[[ Input records, beginning ]]

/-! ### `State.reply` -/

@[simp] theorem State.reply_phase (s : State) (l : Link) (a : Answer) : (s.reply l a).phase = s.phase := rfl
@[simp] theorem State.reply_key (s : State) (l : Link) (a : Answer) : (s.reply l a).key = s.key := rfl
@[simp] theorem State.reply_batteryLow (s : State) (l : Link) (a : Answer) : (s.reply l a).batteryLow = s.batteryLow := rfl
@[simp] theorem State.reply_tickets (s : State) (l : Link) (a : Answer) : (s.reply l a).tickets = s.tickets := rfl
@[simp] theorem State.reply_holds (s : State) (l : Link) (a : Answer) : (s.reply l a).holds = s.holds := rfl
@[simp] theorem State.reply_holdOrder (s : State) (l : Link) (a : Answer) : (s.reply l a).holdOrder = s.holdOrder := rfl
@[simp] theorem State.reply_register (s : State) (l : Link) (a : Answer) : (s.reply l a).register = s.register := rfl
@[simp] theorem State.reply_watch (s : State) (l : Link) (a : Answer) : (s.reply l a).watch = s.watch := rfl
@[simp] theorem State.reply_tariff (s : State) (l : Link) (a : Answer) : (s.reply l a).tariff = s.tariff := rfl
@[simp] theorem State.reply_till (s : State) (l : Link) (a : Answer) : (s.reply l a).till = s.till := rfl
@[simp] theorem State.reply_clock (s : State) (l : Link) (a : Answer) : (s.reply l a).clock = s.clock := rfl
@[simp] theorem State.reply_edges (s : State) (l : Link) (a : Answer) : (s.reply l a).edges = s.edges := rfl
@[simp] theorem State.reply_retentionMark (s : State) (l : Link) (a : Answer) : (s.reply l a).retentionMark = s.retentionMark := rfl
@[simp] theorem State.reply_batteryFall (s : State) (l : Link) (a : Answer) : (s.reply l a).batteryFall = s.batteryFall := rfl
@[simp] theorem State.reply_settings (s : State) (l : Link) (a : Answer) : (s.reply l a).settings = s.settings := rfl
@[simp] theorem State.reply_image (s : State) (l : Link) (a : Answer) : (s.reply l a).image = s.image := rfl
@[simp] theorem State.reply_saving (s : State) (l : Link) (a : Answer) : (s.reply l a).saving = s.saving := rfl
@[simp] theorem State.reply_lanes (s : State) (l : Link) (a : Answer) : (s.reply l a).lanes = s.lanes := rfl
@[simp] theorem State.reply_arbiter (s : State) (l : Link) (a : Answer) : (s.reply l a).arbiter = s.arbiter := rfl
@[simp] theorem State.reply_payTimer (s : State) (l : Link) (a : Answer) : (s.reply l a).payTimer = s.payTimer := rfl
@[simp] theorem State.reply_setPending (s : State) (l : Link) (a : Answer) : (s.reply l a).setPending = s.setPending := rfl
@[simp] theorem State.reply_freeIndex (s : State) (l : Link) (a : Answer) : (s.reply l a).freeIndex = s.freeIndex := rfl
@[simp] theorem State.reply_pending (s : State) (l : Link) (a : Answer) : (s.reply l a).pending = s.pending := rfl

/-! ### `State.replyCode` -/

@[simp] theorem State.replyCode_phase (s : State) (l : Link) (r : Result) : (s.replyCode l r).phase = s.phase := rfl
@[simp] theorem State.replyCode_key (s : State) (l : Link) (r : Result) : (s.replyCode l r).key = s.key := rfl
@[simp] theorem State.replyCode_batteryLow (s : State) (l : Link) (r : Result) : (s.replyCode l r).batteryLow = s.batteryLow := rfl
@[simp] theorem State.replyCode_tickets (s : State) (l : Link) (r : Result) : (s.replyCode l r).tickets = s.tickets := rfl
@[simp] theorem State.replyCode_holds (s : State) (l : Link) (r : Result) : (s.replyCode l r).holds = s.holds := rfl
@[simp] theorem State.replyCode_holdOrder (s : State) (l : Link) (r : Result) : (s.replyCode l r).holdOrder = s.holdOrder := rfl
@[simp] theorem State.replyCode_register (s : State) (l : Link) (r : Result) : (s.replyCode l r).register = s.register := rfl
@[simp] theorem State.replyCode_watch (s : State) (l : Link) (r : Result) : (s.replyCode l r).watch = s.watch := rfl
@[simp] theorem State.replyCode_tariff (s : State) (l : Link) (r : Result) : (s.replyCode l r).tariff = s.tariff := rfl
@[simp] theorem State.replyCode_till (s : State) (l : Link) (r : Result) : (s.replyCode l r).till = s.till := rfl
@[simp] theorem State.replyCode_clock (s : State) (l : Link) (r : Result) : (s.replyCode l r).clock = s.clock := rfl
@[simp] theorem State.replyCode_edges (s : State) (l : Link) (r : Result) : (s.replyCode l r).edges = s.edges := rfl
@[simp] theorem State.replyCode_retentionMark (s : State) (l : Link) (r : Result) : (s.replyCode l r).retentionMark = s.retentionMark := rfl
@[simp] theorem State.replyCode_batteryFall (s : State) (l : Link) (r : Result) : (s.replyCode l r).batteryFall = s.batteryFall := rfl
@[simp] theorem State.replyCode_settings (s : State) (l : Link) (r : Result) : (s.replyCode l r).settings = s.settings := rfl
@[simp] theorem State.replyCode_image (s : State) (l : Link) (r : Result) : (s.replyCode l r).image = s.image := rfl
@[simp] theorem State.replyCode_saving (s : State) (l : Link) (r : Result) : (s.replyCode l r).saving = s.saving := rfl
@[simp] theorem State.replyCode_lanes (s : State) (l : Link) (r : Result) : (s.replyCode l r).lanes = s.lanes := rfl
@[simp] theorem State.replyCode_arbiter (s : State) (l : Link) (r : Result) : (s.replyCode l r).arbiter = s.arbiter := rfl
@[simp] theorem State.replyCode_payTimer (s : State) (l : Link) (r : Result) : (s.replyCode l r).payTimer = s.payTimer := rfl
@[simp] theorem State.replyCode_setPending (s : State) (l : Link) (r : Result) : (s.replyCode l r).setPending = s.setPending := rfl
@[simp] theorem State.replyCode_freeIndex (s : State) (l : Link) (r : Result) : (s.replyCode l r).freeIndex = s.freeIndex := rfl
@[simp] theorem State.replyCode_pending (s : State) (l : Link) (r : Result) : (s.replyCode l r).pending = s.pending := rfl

[[ Input records, end ]]

### Exercise
Every line of the listing is to be transcribed exactly.

### Output for this task
/-! ### `State.reply` -/

@[simp] theorem State.reply_phase (s : State) (l : Link) (a : Answer) : (s.reply l a).phase = s.phase := rfl
@[simp] theorem State.reply_key (s : State) (l : Link) (a : Answer) : (s.reply l a).key = s.key := rfl
@[simp] theorem State.reply_batteryLow (s : State) (l : Link) (a : Answer) : (s.reply l a).batteryLow = s.batteryLow := rfl
@[simp] theorem State.reply_tickets (s : State) (l : Link) (a : Answer) : (s.reply l a).tickets = s.tickets := rfl
@[simp] theorem State.reply_holds (s : State) (l : Link) (a : Answer) : (s.reply l a).holds = s.holds := rfl
@[simp] theorem State.reply_holdOrder (s : State) (l : Link) (a : Answer) : (s.reply l a).holdOrder = s.holdOrder := rfl
@[simp] theorem State.reply_register (s : State) (l : Link) (a : Answer) : (s.reply l a).register = s.register := rfl
@[simp] theorem State.reply_watch (s : State) (l : Link) (a : Answer) : (s.reply l a).watch = s.watch := rfl
@[simp] theorem State.reply_tariff (s : State) (l : Link) (a : Answer) : (s.reply l a).tariff = s.tariff := rfl
@[simp] theorem State.reply_till (s : State) (l : Link) (a : Answer) : (s.reply l a).till = s.till := rfl
@[simp] theorem State.reply_clock (s : State) (l : Link) (a : Answer) : (s.reply l a).clock = s.clock := rfl
@[simp] theorem State.reply_edges (s : State) (l : Link) (a : Answer) : (s.reply l a).edges = s.edges := rfl
@[simp] theorem State.reply_retentionMark (s : State) (l : Link) (a : Answer) : (s.reply l a).retentionMark = s.retentionMark := rfl
@[simp] theorem State.reply_batteryFall (s : State) (l : Link) (a : Answer) : (s.reply l a).batteryFall = s.batteryFall := rfl
@[simp] theorem State.reply_settings (s : State) (l : Link) (a : Answer) : (s.reply l a).settings = s.settings := rfl
@[simp] theorem State.reply_image (s : State) (l : Link) (a : Answer) : (s.reply l a).image = s.image := rfl
@[simp] theorem State.reply_saving (s : State) (l : Link) (a : Answer) : (s.reply l a).saving = s.saving := rfl
@[simp] theorem State.reply_lanes (s : State) (l : Link) (a : Answer) : (s.reply l a).lanes = s.lanes := rfl
@[simp] theorem State.reply_arbiter (s : State) (l : Link) (a : Answer) : (s.reply l a).arbiter = s.arbiter := rfl
@[simp] theorem State.reply_payTimer (s : State) (l : Link) (a : Answer) : (s.reply l a).payTimer = s.payTimer := rfl
@[simp] theorem State.reply_setPending (s : State) (l : Link) (a : Answer) : (s.reply l a).setPending = s.setPending := rfl
@[simp] theorem State.reply_freeIndex (s : State) (l : Link) (a : Answer) : (s.reply l a).freeIndex = s.freeIndex := rfl
@[simp] theorem State.reply_pending (s : State) (l : Link) (a : Answer) : (s.reply l a).pending = s.pending := rfl

/-! ### `State.replyCode` -/

@[simp] theorem State.replyCode_phase (s : State) (l : Link) (r : Result) : (s.replyCode l r).phase = s.phase := rfl
@[simp] theorem State.replyCode_key (s : State) (l : Link) (r : Result) : (s.replyCode l r).key = s.key := rfl
@[simp] theorem State.replyCode_batteryLow (s : State) (l : Link) (r : Result) : (s.replyCode l r).batteryLow = s.batteryLow := rfl
@[simp] theorem State.replyCode_tickets (s : State) (l : Link) (r : Result) : (s.replyCode l r).tickets = s.tickets := rfl
@[simp] theorem State.replyCode_holds (s : State) (l : Link) (r : Result) : (s.replyCode l r).holds = s.holds := rfl
@[simp] theorem State.replyCode_holdOrder (s : State) (l : Link) (r : Result) : (s.replyCode l r).holdOrder = s.holdOrder := rfl
@[simp] theorem State.replyCode_register (s : State) (l : Link) (r : Result) : (s.replyCode l r).register = s.register := rfl
@[simp] theorem State.replyCode_watch (s : State) (l : Link) (r : Result) : (s.replyCode l r).watch = s.watch := rfl
@[simp] theorem State.replyCode_tariff (s : State) (l : Link) (r : Result) : (s.replyCode l r).tariff = s.tariff := rfl
@[simp] theorem State.replyCode_till (s : State) (l : Link) (r : Result) : (s.replyCode l r).till = s.till := rfl
@[simp] theorem State.replyCode_clock (s : State) (l : Link) (r : Result) : (s.replyCode l r).clock = s.clock := rfl
@[simp] theorem State.replyCode_edges (s : State) (l : Link) (r : Result) : (s.replyCode l r).edges = s.edges := rfl
@[simp] theorem State.replyCode_retentionMark (s : State) (l : Link) (r : Result) : (s.replyCode l r).retentionMark = s.retentionMark := rfl
@[simp] theorem State.replyCode_batteryFall (s : State) (l : Link) (r : Result) : (s.replyCode l r).batteryFall = s.batteryFall := rfl
@[simp] theorem State.replyCode_settings (s : State) (l : Link) (r : Result) : (s.replyCode l r).settings = s.settings := rfl
@[simp] theorem State.replyCode_image (s : State) (l : Link) (r : Result) : (s.replyCode l r).image = s.image := rfl
@[simp] theorem State.replyCode_saving (s : State) (l : Link) (r : Result) : (s.replyCode l r).saving = s.saving := rfl
@[simp] theorem State.replyCode_lanes (s : State) (l : Link) (r : Result) : (s.replyCode l r).lanes = s.lanes := rfl
@[simp] theorem State.replyCode_arbiter (s : State) (l : Link) (r : Result) : (s.replyCode l r).arbiter = s.arbiter := rfl
@[simp] theorem State.replyCode_payTimer (s : State) (l : Link) (r : Result) : (s.replyCode l r).payTimer = s.payTimer := rfl
@[simp] theorem State.replyCode_setPending (s : State) (l : Link) (r : Result) : (s.replyCode l r).setPending = s.setPending := rfl
@[simp] theorem State.replyCode_freeIndex (s : State) (l : Link) (r : Result) : (s.replyCode l r).freeIndex = s.freeIndex := rfl
@[simp] theorem State.replyCode_pending (s : State) (l : Link) (r : Result) : (s.replyCode l r).pending = s.pending := rfl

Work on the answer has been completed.